Distinguish test gaps from test churn. Report missing critical-path coverage and flaky tests separately; never recommend tests beyond reproducibility need.

Kit Context

Before starting this skill, ensure you have completed session boot:

  1. Read CODEBASE_MAP.md for project understanding
  2. Read CLAUDE.project.md if it exists for project-specific rules
  3. Read tasks/lessons/_index.md for accumulated corrections (Top Rules + index)

If any of these haven't been read in this session, read them now before proceeding.

When to Use

Invoke with /testing-audit when:

  • Test suite is unreliable or has frequent flaky tests
  • Coverage numbers look good but bugs still slip through
  • Planning a testing strategy improvement
  • Reviewing test quality after rapid feature development
  • Assessing confidence level before a major release

Default Behavior

When the user asks to audit, scan, review, or "give me a report" for test coverage and quality, produce the full testing-audit report automatically using the Process and Output Format sections below. Do not require the user to specify fields.

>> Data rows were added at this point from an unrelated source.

-- ==== Sys2Proof/Safety.lean ====
section
/-! DEFINITION. The vocabulary of the statements: what an outcome satisfies, reading and writing a located operand as
plain functions, and the end of an instruction. -/

namespace Sys2Proof.Machine

/-- The outcome is a next state that satisfies `P`. -/
def nextSat (o : Host.Outcome State Fault Refusal) (P : State → Prop) : Prop := ∃ t, o = .next t ∧ P t

/-- Whenever the outcome is a next state, it satisfies `P`. -/
def everyNext (o : Host.Outcome State Fault Refusal) (P : State → Prop) : Prop := ∀ t, o = .next t → P t

/-- Indices strictly rise. -/
def msrsSorted : List (Dword × Qword) → Prop
  | [] => True
  | [_] => True
  | (i, _) :: (j, w) :: t => i.toNat < j.toNat ∧ msrsSorted ((j, w) :: t)

/-- The states a machine that has been reset stays in: memory in its canonical form (20_memory R100), one entry for each
model-specific register, paging only in protected mode and not-write-through only with the cache disabled (46_int R511),
CR0.ET 1, the reserved bits of CR4 and DR7 constant, and the FPU control word's bit 6 set (10_state R55, R58, R62, R72). -/
structure State.Legal (s : State) : Prop where
  memory : s.mem.wf = true
  msrs : msrsSorted s.msrs
  paging : s.cr0.getLsbD 31 = true → s.cr0.getLsbD 0 = true
  caching : s.cr0.getLsbD 29 = true → s.cr0.getLsbD 30 = true
  et : s.cr0.getLsbD 4 = true
  cr4 : s.cr4 &&& 0xFFFFFE03#32 = 0#32
  dr7 : s.dr7 &&& 0x0000DC00#32 = 0x00000400#32
  cw : s.fpu.cw.getLsbD 6 = true

/-- The registers that only level 0 may change are the same: GDTR, IDTR, CR0 but for TS, CR4, the breakpoint addresses,
and the model-specific registers. -/
structure State.SameSystem (s t : State) : Prop where
  gdtr : t.gdtr = s.gdtr
  idtr : t.idtr = s.idtr
  cr0 : t.cr0 ||| 0x00000008#32 = s.cr0 ||| 0x00000008#32
  cr4 : t.cr4 = s.cr4
  dr0 : t.dr0 = s.dr0
  dr1 : t.dr1 = s.dr1
  dr2 : t.dr2 = s.dr2
  dr3 : t.dr3 = s.dr3
  msrs : t.msrs = s.msrs

/-- The instructions that write the registers of level 0. -/
def writesSystem : Instr → Bool
  | .lgdt _ | .lidt _ | .movCr _ | .lmsw _ | .movDr _ | .wrmsr => true
  | _ => false

/-- What an access that succeeds may change besides what it is for: accessed and dirty bits of the paging structures and
the translations cached (20_memory R122, R127), and the MODEL's own latches, among them what reading devices leaves (R155,
R156). -/
structure Walked (s t : State) : Prop where
  rest : t = { s with mem := t.mem, tlb := t.tlb, fresh := t.fresh, adLog := t.adLog, dbgHits := t.dbgHits
                      ioLog := t.ioLog }
  wf : s.mem.wf = true → t.mem.wf = true
  bits : s.mem.wf = true → ∀ a, s.isRam a = true → t.mem.read a &&& 0x9F#8 = s.mem.read a &&& 0x9F#8
  flat : s.cr0Pg = false → t.tlb = s.tlb ∧ (s.mem.wf = true → ∀ a, s.isRam a = true → t.mem.read a = s.mem.read a)
  ram : s.map = [] → t.ioLog = s.ioLog ∧ (s.cr0Pg = false → t.mem = s.mem)

/-- The page fault of a translation, with P and RSVD of its error code (20_memory R123). -/
def pageFault (la : Dword) (write user p rsvd : Bool) (u : State) : EStateM.Result Stop State Nat :=
  .error (.exc (.pf la (bitAt 16 0 p ||| bitAt 16 1 write ||| bitAt 16 2 user ||| bitAt 16 3 rsvd))) u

Only modify files when the user explicitly requests implement / fix / apply / refactor. By default, this skill is report-only.

Scope Rules

  • Analyze ONLY the files and directories relevant to this skill's purpose
  • Do not refactor, fix, or modify code — this is a read-only analysis unless explicitly stated otherwise
  • Log unrelated issues found during analysis under tasks/todo.md > ## Not Now
  • State every assumption explicitly before acting on it
  • If the user specified a scope (files, directories, modules), respect it strictly

Context Gathering

Before analysis, map the project:

  1. Read project config (package.json, pyproject.toml, go.mod, Cargo.toml, etc.)
  2. Identify the tech stack, frameworks, and key dependencies
  3. Map source directories — skip node_modules, vendor, build, .next, dist, __pycache__
  4. Check for existing configurations relevant to this analysis (linters, formatters, CI configs)
  5. If the user specified a scope, narrow to those files/directories only

Process

Phase 1: Inventory (first-pass leads)

This pass produces candidates, not findings. Treat counts as leads for deeper inspection in later phases. Do not report Phase 1 raw output as the final result.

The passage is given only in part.